"We're just not keen to ingest and inhale aircraft fumes any more"

Yes, Joe, you guessed right: we do live on Stadium Rd. at South Beach Marina Townhomes in a fantastic condo facing the lake. We moved from The Beaches where a bus travelled up our street many times a day. That noise/roar/thump of manhole cover was annoying but we got used to it.

Though we anticipated having to tolerate some airport noise when we moved to Stadium Rd. we were pleasantly surpirsed to find that the area was quieter than our old Beach street. The migratory ducks residing here in the summer were a joy to hear. Now, however, with airport activity ramped up considerably, the ducks' congenial cackling is drowned out. The commotion issuing from the airport constantly makes us pine for the bus traffic.

In the late '70s I worked with a group to prohibit jets from ever using the Island Airport. We were certainly aware that we were moving to within 400 yards of TCCA runways but we thought the area was protected from excessive air craft use by the fight we won back in the early '80s. Soon we discovered that a bridge was planned, then, that defeated, we learned that Porter was to take over the airport and move up to 9000,000 passengers a year! So, the view ovewr the airport to the lake became not so idillic and the peace of the quay was shattered along with our intent to spend our last years on a lake in the city beside a bit of urban island wild habitat.

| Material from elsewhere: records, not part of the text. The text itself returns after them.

-- ==== Sys2Proof/Machine/ThreadCmds.lean ====
section
/-! DEFINITION. Thread commands (chapter 14). -/

namespace Sys2Proof.Machine

/-- FORK (R353): FORK starts a free thread of the cluster, or returns -1. -/
def execThaFork (dt : Nat) (th : BitVec 10) (rd rs1 rs2 : Fin 32) (detached : Bool) (s : State) :
    Host.Outcome State Fault Refusal :=
  done s ((s.advance dt).opFork th.toNat rd.val rs1.val rs2.val detached)

/-- JOIN (R353): JOIN waits for a joinable child to end and returns its exit value. -/
def execThaJoin (dt : Nat) (th : BitVec 10) (rd rs1 : Fin 32) (s : State) : Host.Outcome State Fault Refusal :=
  done s ((s.advance dt).opJoin th.toNat rd rs1.val)

/-- TWAIT (R354): TWAIT returns the set event bits of its mask, or waits for them. -/
def execThaTwait (dt : Nat) (th : BitVec 10) (rd rs1 rs2 : Fin 32) (s : State) :
    Host.Outcome State Fault Refusal :=
  done s ((s.advance dt).opTwait th.toNat rd rs1.val rs2.val)

/-- TWAIT_DEADLINE (R354): A TWAIT whose deadline is reached returns 0. -/
def execThaTwaitDeadline (dt : Nat) (th : BitVec 10) (s : State) : Host.Outcome State Fault Refusal :=
  done s ((s.advance dt).opTwaitDeadline th.toNat)

/-- TSEND (R354): TSEND sets event bits in a thread of the cluster and wakes it. -/
def execThaTsend (dt : Nat) (th : BitVec 10) (rd rs1 rs2 : Fin 32) (s : State) :
    Host.Outcome State Fault Refusal :=
  done s ((s.advance dt).opTsend th.toNat rd.val rs1.val rs2.val)

/-- YIELD (R353): YIELD gives up the thread's current turn. -/
def execThaYield (dt : Nat) (th : BitVec 10) (s : State) : Host.Outcome State Fault Refusal :=
  done s ((s.advance dt).opYield th.toNat)

/-- YIELD_E (R353): YIELD.E ends the thread, which becomes ENDED or FREE. -/
def execThaYieldE (dt : Nat) (th : BitVec 10) (rs1 : Fin 32) (s : State) : Host.Outcome State Fault Refusal :=
  done s ((s.advance dt).opYieldE th.toNat rs1.val)

/-- CHRES (R359): CHRES reserves a message in a channel, or waits or returns -1 while it lacks room. -/
def execThaChres (dt : Nat) (th : BitVec 10) (rd rs1 rs2 : Fin 32) (nowait : Bool) (s : State) :
    Host.Outcome State Fault Refusal :=
  done s ((s.advance dt).opChres th.toNat rd rs1.val rs2.val nowait)

/-- CHPUT (R359): CHPUT copies bytes into a reservation at its cursor. -/
def execThaChput (dt : Nat) (th : BitVec 10) (rd rs1 rs2 : Fin 32) (n : Fin 128) (s : State) :
    Host.Outcome State Fault Refusal :=
  done s ((s.advance dt).opChput th.toNat rd.val rs1.val rs2.val n.val)

/-- CHCOMMIT (R359): CHCOMMIT makes a reserved message COMMITTED and stamps device-kind messages. -/
def execThaChcommit (dt : Nat) (th : BitVec 10) (rd rs1 : Fin 32) (s : State) : Host.Outcome State Fault Refusal :=
  done s ((s.advance dt).opChcommit th.toNat rd.val rs1.val)

/-- CHGET (R359): CHGET takes the committed head message, or waits or returns -1. -/
def execThaChget (dt : Nat) (th : BitVec 10) (rd rs1 rs2 : Fin 32) (nowait : Bool) (s : State) :
    Host.Outcome State Fault Refusal :=
  done s ((s.advance dt).opChget th.toNat rd rs1.val rs2.val nowait)

/-- LKUP (R355): LKUP looks up a global table and writes the result. -/
def execThaLkup (dt : Nat) (th : BitVec 10) (rd rs1 rs2 : Fin 32) (target table : Fin 4) (answered : Bool) (s : State) :
    Host.Outcome State Fault Refusal :=
  done s ((s.advance dt).opLkup th.toNat rd.val rs1.val rs2.val target.val table.val answered)

/-- DMAGO (R356): DMAGO starts one of the cluster's DMA channels on a program in local SRAM. -/
def execThaDmago (dt : Nat) (th : BitVec 10) (rd rs1 rs2 : Fin 32) (s : State) :
    Host.Outcome State Fault Refusal :=
  done s ((s.advance dt).opDmago th.toNat rd.val rs1.val rs2.val)

/-- STAMP (R357): STAMP reads the thread stamp point and may write a stamp record. -/
def execThaStamp (dt : Nat) (th : BitVec 10) (rd rs1 : Fin 32) (s : State) : Host.Outcome State Fault Refusal :=
  done s ((s.advance dt).opStamp th.toNat rd.val rs1.val)

/-- FRAME_OUT_SEND (R360): The device reads a committed frame-out message and hands the frame to an ingress pipeline.
-/
def execFrameOutSend (dt : Nat) (cluster : Fin 8) (index : Byte) (s : State) : Host.Outcome State Fault Refusal :=
  done s ((s.advance dt).opFrameOut cluster.val index.toNat)

/-- CHANNEL_HELD (R363): A reserved head held 65,536 clocks raises a CHAN_HELD supervisor event. -/
def execChannelHeld (dt : Nat) (cluster : Fin 8) (index : Byte) (s : State) : Host.Outcome State Fault Refusal :=
  done s ((s.advance dt).opChanHeld cluster.val index.toNat)

/-- WAIT_DEADLOCK (R364): A cluster whose pooled threads have all waited 4,096 clocks with no external source raises
WAIT_DEADLOCK. -/
def execWaitDeadlock (dt : Nat) (cluster : Fin 8) (s : State) : Host.Outcome State Fault Refusal :=
  done s ((s.advance dt).opDeadlock cluster.val)

/-- SUP_KILL (R362): A KILL through SUP_CMD ends a pooled thread with exit value -1. -/
def execSupKill (cluster : Fin 8) (value : Word) (s : State) : Host.Outcome State Fault Refusal :=
  done s (s.bySup cluster.val (fun s => s.opKill cluster.val value))

/-- SUP_RESUME (R362): A RESUME through SUP_CMD restarts a thread stopped by a fault at SUP_PC. -/
def execSupResume (cluster : Fin 8) (value : Word) (s : State) : Host.Outcome State Fault Refusal :=
  done s (s.bySup cluster.val (fun s => s.opResume cluster.val value))

/-- SUP_EVT_NEXT (R362): A write to SUP_EVT_NEXT removes the head supervisor event. -/
def execSupEvtNext (cluster : Fin 8) (value : Word) (s : State) : Host.Outcome State Fault Refusal :=
  done s (s.bySup cluster.val (fun s => s.opSupNext cluster.val value))

/-- SUP_KICK (R365): A write to SUP_KICK restarts the cluster's watchdog period. -/
def execSupKick (dt : Nat) (cluster : Fin 8) (s : State) : Host.Outcome State Fault Refusal :=
  done s ((s.advance dt).bySup cluster.val (fun s => s.opKick cluster.val))

/-- WATCHDOG_EXPIRE (R365): An expired cluster watchdog resets the cluster with cause 1. -/
def execWatchdogExpire (dt : Nat) (cluster : Fin 8) (s : State) : Host.Outcome State Fault Refusal :=
  done s ((s.advance dt).opWatchdog cluster.val)

/-- CLUSTER_RESET (R366): A cluster reset stops its threads, empties its channels, reloads the sections and restarts
the supervisor. -/
def execClusterReset (dt : Nat) (cluster : Fin 8) (s : State) : Host.Outcome State Fault Refusal :=
  done s ((s.advance dt).opClusterReset cluster.val)

/-- SERVICE_START (R350): A start of a service slot takes clusters, checks the layout and starts the supervisor
threads. -/
def execServiceStart (dt : Nat) (lvl : Fin 4) (slot : Fin 8) (s : State) : Host.Outcome State Fault Refusal :=
  done s ((s.advance dt).rowWrite (0x2100 + slot.val) 2 (fun s => s.serviceCmd lvl.val slot.val 1))

/-- SERVICE_STOP (R350): A stop of a service slot ends every thread and releases its clusters. -/
def execServiceStop (dt : Nat) (lvl : Fin 4) (slot : Fin 8) (s : State) : Host.Outcome State Fault Refusal :=
  done s ((s.advance dt).rowWrite (0x2100 + slot.val) 2 (fun s => s.serviceCmd lvl.val slot.val 2))

/-- SERVICE_RESTART (R351): Command 03h resets every cluster of the service. -/
def execServiceRestart (dt : Nat) (lvl : Fin 4) (slot : Fin 8) (s : State) : Host.Outcome State Fault Refusal :=
  done s ((s.advance dt).rowWrite (0x2100 + slot.val) 2 (fun s => s.serviceCmd lvl.val slot.val 3))

/-- DBG_STOP (R367): The debugger STOP stops a thread at an instruction boundary. -/
def execDbgStop (value : Word) (s : State) : Host.Outcome State Fault Refusal :=
  done s (s.opDbg 1 value)

/-- DBG_RUN (R367): The debugger RUN lets a stopped thread run. -/
def execDbgRun (value : Word) (s : State) : Host.Outcome State Fault Refusal :=
  done s (s.opDbg 2 value)

/-- DBG_STEP (R367): The debugger STEP runs one instruction. -/
def execDbgStep (dt : Nat) (value : Word) (s : State) : Host.Outcome State Fault Refusal :=
  done s ((s.advance dt).opDbg 3 value)

/-- DBG_READ_REG (R367): The debugger READ_REG reads a thread register or the pc. -/
def execDbgReadReg (value : Word) (s : State) : Host.Outcome State Fault Refusal :=
  done s (s.opDbg 4 value)

/-- DBG_WRITE_REG (R367): The debugger WRITE_REG writes a thread register or the pc. -/
def execDbgWriteReg (value : Word) (s : State) : Host.Outcome State Fault Refusal :=
  done s (s.opDbg 5 value)

/-- DBG_READ_MEM (R367): The debugger READ_MEM reads 8 bytes at a thread address. -/
def execDbgReadMem (value : Word) (s : State) : Host.Outcome State Fault Refusal :=
  done s (s.opDbg 6 value)

/-- DBG_WRITE_MEM (R367): The debugger WRITE_MEM writes 8 bytes at a thread address. -/
def execDbgWriteMem (value : Word) (s : State) : Host.Outcome State Fault Refusal :=
  done s (s.opDbg 7 value)

/-- DBG_SET_BREAK (R367): The debugger SET_BREAK sets a core breakpoint. -/
def execDbgSetBreak (value : Word) (s : State) : Host.Outcome State Fault Refusal :=
  done s (s.opDbg 8 value)

/-- DBG_CLEAR_BREAK (R367): The debugger CLEAR_BREAK clears a core breakpoint. -/
def execDbgClearBreak (value : Word) (s : State) : Host.Outcome State Fault Refusal :=
  done s (s.opDbg 9 value)

/-- DBG_DISCARD (R367): The debugger DISCARD makes a thread's oldest reservation on a channel VOID. -/
def execDbgDiscard (value : Word) (s : State) : Host.Outcome State Fault Refusal :=
  done s (s.opDbg 10 value)

/-- BREAKPOINT_HIT (R367): A thread that reaches a breakpoint or EBREAK while debug is open becomes STOPPED and sets
THA_EVT.DBG. -/
def execBreakpointHit (th : BitVec 10) (s : State) : Host.Outcome State Fault Refusal :=
  done s (s.opBreakHit th.toNat)

/-- THREAD_BASE_INSTRUCTION (R361): A thread executes a base RV64IMC instruction, such as a load, store, fetch, FENCE,
ECALL or EBREAK while debug is closed, which performs its access or faults. -/
def execThreadBaseInstruction (dt : Nat) (th : BitVec 10) (s : State) : Host.Outcome State Fault Refusal :=
  done s ((s.advance dt).opThread th.toNat)

end Sys2Proof.Machine
end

Units at South Beach are certainly up for sale. Many, many are rented, owners having vacated for fresher, quieter places. The unit next to us just sold again for the second time in two years. We're praying that we will find a purchaser for ours -- people or a corporation wishing to locate or own residential space near the airport for travel or work reasons.

We're just not keen to ingest and inhale aircraft fumes any more; to keep dusting and sweeping to rid our home of the black grit that wafts in through open windows; to be blasted out of bed at 3:50am by maintenance run ups; to go into the bathroom and shut the door in order to have an audible phone conversation while planes land and take of outside our windows; to spend weekends in the summer being petrie dish subjects for tourists flying low over our deck in rented helicopters. We regret that Toronto chose to take this step away from humanizing the waterfront completely, allowing the expansion of an agressivly industrial remnant of the wasteland it used to be before recent revitalization initiatives.

Thanks for your participation in this blog, Joe. I'm glad for your generosity and patience in providing an educational component to the discussions here. My husband and I do not hate planes but we do believe they do not belong in the heart of our downtown parkland.